• [TASK]:
Look below for the line containing "decide +kernel⟩, ?_⟩"; from there through the line containing "Option.isNone_iff_eq_none] at h", both lines included, please set down each line exactly and nothing else.

[Recorded data]
++++

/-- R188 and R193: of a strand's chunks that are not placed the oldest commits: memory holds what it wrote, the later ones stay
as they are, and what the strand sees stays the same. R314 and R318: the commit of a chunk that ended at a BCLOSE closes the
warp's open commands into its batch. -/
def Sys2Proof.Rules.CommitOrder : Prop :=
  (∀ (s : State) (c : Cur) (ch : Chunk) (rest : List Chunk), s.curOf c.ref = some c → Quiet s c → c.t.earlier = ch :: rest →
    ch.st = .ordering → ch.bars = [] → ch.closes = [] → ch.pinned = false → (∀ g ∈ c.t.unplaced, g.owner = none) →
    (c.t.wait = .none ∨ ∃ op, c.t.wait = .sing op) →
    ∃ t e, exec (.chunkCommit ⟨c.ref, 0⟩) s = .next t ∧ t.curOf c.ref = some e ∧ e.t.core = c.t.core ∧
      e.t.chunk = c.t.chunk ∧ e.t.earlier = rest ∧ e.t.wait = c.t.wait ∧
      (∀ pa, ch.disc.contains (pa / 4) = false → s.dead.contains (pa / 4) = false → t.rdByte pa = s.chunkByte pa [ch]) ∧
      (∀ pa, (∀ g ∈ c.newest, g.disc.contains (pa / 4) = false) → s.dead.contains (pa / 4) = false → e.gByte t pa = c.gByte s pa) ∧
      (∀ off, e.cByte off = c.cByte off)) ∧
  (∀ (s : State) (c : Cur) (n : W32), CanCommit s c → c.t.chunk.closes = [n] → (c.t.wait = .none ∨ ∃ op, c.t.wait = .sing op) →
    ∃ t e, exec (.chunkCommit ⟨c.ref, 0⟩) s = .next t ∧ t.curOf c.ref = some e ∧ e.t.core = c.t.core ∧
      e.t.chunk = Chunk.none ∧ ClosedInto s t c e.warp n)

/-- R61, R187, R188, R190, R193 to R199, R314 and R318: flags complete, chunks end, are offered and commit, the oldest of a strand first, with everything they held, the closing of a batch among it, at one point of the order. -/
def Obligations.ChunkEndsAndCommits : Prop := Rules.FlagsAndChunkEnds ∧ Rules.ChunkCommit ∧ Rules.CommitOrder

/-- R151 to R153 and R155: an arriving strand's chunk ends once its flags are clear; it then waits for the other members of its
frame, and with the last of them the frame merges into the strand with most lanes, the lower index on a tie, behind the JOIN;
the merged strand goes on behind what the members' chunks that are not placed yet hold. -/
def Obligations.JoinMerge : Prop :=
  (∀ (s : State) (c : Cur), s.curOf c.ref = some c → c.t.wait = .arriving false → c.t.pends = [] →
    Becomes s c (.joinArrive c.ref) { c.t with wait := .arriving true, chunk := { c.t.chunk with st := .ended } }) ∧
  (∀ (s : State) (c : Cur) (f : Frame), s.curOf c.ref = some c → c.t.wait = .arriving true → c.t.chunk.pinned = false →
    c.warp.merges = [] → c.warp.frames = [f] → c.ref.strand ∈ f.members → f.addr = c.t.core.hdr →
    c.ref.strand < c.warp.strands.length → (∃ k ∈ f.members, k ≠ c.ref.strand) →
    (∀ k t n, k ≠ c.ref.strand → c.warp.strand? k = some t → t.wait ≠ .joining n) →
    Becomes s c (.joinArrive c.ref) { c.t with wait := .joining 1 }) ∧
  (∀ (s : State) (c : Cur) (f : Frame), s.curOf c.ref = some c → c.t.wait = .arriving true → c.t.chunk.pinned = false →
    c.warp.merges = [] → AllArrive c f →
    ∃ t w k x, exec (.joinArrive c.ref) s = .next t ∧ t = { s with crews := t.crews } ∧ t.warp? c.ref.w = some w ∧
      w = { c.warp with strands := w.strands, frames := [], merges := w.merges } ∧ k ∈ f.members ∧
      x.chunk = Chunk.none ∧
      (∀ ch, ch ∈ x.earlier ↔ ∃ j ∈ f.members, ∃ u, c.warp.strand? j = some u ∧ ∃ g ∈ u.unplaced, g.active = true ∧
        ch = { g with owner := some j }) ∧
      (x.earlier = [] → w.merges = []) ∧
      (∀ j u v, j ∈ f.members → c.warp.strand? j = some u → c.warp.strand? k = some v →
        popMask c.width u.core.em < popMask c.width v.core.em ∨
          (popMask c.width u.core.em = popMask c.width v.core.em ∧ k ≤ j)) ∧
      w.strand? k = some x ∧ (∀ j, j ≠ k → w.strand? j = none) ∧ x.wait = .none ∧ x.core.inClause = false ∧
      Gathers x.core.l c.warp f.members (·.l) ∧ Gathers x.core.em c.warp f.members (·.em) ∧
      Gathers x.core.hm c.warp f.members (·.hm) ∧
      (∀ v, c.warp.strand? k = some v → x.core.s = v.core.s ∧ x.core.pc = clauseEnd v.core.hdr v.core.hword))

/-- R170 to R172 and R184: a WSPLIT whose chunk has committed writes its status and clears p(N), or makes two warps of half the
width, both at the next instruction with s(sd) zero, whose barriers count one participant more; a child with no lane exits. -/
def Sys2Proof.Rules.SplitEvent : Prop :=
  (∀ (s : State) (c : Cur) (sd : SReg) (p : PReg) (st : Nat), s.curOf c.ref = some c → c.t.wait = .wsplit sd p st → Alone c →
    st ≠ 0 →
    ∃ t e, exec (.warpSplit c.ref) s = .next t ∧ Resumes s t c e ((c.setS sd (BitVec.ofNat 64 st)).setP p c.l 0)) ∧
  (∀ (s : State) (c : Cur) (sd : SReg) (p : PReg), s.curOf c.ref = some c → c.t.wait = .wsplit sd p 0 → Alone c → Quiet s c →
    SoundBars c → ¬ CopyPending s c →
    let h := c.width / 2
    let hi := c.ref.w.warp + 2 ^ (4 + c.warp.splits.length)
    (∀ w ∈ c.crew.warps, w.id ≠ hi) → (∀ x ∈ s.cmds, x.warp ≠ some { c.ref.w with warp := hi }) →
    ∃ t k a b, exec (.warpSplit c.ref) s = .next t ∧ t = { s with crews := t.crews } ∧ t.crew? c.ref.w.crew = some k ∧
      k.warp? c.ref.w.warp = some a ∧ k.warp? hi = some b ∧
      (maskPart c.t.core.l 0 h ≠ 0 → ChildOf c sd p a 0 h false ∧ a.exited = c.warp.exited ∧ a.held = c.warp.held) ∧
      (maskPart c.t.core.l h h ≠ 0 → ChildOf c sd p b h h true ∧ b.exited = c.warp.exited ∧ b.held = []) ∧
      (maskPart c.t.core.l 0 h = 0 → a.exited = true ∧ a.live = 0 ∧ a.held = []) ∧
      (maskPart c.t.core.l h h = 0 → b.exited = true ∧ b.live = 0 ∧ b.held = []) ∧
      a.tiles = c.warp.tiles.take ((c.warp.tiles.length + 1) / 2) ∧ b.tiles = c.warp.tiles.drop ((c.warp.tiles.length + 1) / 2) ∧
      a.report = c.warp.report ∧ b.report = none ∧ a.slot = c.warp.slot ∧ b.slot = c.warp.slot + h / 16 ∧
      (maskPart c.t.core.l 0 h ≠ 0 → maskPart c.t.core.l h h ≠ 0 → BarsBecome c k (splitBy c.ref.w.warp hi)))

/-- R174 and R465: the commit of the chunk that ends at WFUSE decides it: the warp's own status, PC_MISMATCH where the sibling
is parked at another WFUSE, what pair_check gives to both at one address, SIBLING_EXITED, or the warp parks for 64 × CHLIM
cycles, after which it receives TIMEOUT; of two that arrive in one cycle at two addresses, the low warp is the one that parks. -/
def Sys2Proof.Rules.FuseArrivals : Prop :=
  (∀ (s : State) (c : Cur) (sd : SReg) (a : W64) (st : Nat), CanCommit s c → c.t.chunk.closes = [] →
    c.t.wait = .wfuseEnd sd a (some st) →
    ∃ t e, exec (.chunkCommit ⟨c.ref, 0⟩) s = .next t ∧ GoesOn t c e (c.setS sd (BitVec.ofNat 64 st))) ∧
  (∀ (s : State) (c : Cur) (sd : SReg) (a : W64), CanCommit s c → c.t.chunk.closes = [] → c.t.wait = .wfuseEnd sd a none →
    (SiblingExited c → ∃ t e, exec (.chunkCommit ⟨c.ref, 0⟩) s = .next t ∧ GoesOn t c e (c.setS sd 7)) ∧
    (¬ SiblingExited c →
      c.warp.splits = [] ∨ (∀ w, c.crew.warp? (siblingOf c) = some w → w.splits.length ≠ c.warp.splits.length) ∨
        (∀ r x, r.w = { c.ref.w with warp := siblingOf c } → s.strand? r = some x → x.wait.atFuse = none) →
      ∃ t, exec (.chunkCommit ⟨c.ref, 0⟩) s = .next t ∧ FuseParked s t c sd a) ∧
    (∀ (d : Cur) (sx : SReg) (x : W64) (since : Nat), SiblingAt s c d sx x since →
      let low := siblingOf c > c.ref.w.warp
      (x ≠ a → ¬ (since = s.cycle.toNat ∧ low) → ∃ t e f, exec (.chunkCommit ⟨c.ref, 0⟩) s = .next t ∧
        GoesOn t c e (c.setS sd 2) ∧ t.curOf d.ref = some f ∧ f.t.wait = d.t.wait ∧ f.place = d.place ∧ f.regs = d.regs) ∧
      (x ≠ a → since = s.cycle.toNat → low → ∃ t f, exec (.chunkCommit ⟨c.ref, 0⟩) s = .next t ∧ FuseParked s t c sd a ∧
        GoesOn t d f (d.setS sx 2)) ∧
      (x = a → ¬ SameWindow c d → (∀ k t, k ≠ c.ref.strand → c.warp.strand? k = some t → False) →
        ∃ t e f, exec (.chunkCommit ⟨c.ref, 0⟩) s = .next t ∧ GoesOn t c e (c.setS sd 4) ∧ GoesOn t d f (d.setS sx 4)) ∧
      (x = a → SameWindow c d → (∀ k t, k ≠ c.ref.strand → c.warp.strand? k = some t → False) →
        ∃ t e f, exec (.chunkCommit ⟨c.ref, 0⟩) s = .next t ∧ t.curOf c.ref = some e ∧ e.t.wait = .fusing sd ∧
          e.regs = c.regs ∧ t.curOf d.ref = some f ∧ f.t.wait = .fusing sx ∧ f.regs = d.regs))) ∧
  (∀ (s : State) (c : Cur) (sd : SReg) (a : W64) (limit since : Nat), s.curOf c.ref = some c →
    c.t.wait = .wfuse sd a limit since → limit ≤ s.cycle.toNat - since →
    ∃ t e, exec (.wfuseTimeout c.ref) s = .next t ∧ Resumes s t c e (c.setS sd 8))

++++

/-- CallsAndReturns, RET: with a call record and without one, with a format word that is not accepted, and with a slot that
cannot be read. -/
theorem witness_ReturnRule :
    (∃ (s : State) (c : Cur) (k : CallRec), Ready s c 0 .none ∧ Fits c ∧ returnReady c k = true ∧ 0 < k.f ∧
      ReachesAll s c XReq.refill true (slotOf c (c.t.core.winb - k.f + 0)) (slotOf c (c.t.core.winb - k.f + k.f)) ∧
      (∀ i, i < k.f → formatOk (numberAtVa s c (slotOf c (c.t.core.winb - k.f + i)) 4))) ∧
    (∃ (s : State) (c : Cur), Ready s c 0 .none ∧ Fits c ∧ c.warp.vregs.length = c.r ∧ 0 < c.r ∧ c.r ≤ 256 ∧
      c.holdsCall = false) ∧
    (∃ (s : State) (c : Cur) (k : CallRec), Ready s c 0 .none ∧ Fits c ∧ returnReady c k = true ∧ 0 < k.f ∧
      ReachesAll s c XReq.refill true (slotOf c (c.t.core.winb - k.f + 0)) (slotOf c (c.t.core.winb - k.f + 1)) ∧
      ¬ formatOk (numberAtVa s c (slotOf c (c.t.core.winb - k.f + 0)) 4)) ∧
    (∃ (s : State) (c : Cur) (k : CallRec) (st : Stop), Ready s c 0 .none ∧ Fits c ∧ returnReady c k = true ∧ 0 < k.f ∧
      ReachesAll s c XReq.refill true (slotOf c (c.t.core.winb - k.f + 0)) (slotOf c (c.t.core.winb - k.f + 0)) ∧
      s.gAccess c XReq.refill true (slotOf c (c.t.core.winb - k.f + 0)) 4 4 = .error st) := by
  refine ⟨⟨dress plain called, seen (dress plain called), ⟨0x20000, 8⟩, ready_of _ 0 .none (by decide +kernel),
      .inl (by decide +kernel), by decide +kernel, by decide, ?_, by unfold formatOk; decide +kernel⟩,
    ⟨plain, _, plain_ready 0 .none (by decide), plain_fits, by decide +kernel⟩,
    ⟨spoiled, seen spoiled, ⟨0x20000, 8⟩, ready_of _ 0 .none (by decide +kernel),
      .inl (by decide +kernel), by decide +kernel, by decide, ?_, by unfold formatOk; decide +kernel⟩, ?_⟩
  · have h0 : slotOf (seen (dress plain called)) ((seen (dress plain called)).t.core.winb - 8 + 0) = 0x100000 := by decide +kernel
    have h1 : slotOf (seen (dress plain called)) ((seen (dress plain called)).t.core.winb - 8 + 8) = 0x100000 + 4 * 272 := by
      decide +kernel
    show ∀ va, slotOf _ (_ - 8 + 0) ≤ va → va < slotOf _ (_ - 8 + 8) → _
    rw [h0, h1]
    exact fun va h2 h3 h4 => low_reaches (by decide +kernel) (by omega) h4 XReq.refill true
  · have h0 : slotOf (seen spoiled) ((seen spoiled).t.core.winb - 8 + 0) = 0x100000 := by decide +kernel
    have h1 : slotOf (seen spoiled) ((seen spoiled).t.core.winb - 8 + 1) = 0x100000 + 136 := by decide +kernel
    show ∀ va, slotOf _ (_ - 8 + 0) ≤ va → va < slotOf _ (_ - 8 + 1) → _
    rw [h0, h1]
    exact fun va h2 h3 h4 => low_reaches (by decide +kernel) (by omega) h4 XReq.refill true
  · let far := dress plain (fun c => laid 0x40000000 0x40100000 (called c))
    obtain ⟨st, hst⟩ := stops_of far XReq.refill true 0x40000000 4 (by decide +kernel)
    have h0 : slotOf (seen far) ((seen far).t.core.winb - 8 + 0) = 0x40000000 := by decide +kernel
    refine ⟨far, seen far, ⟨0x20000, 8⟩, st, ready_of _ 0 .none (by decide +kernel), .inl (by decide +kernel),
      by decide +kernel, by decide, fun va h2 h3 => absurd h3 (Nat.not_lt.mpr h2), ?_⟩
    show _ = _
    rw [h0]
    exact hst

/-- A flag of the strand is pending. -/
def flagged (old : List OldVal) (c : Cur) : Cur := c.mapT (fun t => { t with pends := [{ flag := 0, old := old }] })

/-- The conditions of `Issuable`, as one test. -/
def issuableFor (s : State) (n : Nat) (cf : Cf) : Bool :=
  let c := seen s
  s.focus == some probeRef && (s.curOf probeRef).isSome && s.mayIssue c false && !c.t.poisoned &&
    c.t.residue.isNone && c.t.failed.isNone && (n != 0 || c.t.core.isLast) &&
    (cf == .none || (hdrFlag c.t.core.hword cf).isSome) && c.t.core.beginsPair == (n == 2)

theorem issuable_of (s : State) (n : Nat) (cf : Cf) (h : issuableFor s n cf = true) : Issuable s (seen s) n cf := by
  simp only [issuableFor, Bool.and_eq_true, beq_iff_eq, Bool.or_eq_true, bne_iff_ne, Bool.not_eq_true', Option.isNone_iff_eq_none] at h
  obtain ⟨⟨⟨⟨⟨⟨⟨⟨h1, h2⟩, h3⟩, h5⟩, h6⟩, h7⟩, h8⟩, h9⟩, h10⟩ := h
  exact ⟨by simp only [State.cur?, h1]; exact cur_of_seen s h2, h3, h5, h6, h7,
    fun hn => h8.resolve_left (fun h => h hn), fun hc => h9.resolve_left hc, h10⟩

++++

• [RESPONSE AREA]:
      .inl (by decide +kernel), by decide +kernel, by decide, ?_, by unfold formatOk; decide +kernel⟩, ?_⟩
  · have h0 : slotOf (seen (dress plain called)) ((seen (dress plain called)).t.core.winb - 8 + 0) = 0x100000 := by decide +kernel
    have h1 : slotOf (seen (dress plain called)) ((seen (dress plain called)).t.core.winb - 8 + 8) = 0x100000 + 4 * 272 := by
      decide +kernel
    show ∀ va, slotOf _ (_ - 8 + 0) ≤ va → va < slotOf _ (_ - 8 + 8) → _
    rw [h0, h1]
    exact fun va h2 h3 h4 => low_reaches (by decide +kernel) (by omega) h4 XReq.refill true
  · have h0 : slotOf (seen spoiled) ((seen spoiled).t.core.winb - 8 + 0) = 0x100000 := by decide +kernel
    have h1 : slotOf (seen spoiled) ((seen spoiled).t.core.winb - 8 + 1) = 0x100000 + 136 := by decide +kernel
    show ∀ va, slotOf _ (_ - 8 + 0) ≤ va → va < slotOf _ (_ - 8 + 1) → _
    rw [h0, h1]
    exact fun va h2 h3 h4 => low_reaches (by decide +kernel) (by omega) h4 XReq.refill true
  · let far := dress plain (fun c => laid 0x40000000 0x40100000 (called c))
    obtain ⟨st, hst⟩ := stops_of far XReq.refill true 0x40000000 4 (by decide +kernel)
    have h0 : slotOf (seen far) ((seen far).t.core.winb - 8 + 0) = 0x40000000 := by decide +kernel
    refine ⟨far, seen far, ⟨0x20000, 8⟩, st, ready_of _ 0 .none (by decide +kernel), .inl (by decide +kernel),
      by decide +kernel, by decide, fun va h2 h3 => absurd h3 (Nat.not_lt.mpr h2), ?_⟩
    show _ = _
    rw [h0]
    exact hst

/-- A flag of the strand is pending. -/
def flagged (old : List OldVal) (c : Cur) : Cur := c.mapT (fun t => { t with pends := [{ flag := 0, old := old }] })

/-- The conditions of `Issuable`, as one test. -/
def issuableFor (s : State) (n : Nat) (cf : Cf) : Bool :=
  let c := seen s
  s.focus == some probeRef && (s.curOf probeRef).isSome && s.mayIssue c false && !c.t.poisoned &&
    c.t.residue.isNone && c.t.failed.isNone && (n != 0 || c.t.core.isLast) &&
    (cf == .none || (hdrFlag c.t.core.hword cf).isSome) && c.t.core.beginsPair == (n == 2)

theorem issuable_of (s : State) (n : Nat) (cf : Cf) (h : issuableFor s n cf = true) : Issuable s (seen s) n cf := by
  simp only [issuableFor, Bool.and_eq_true, beq_iff_eq, Bool.or_eq_true, bne_iff_ne, Bool.not_eq_true', Option.isNone_iff_eq_none] at h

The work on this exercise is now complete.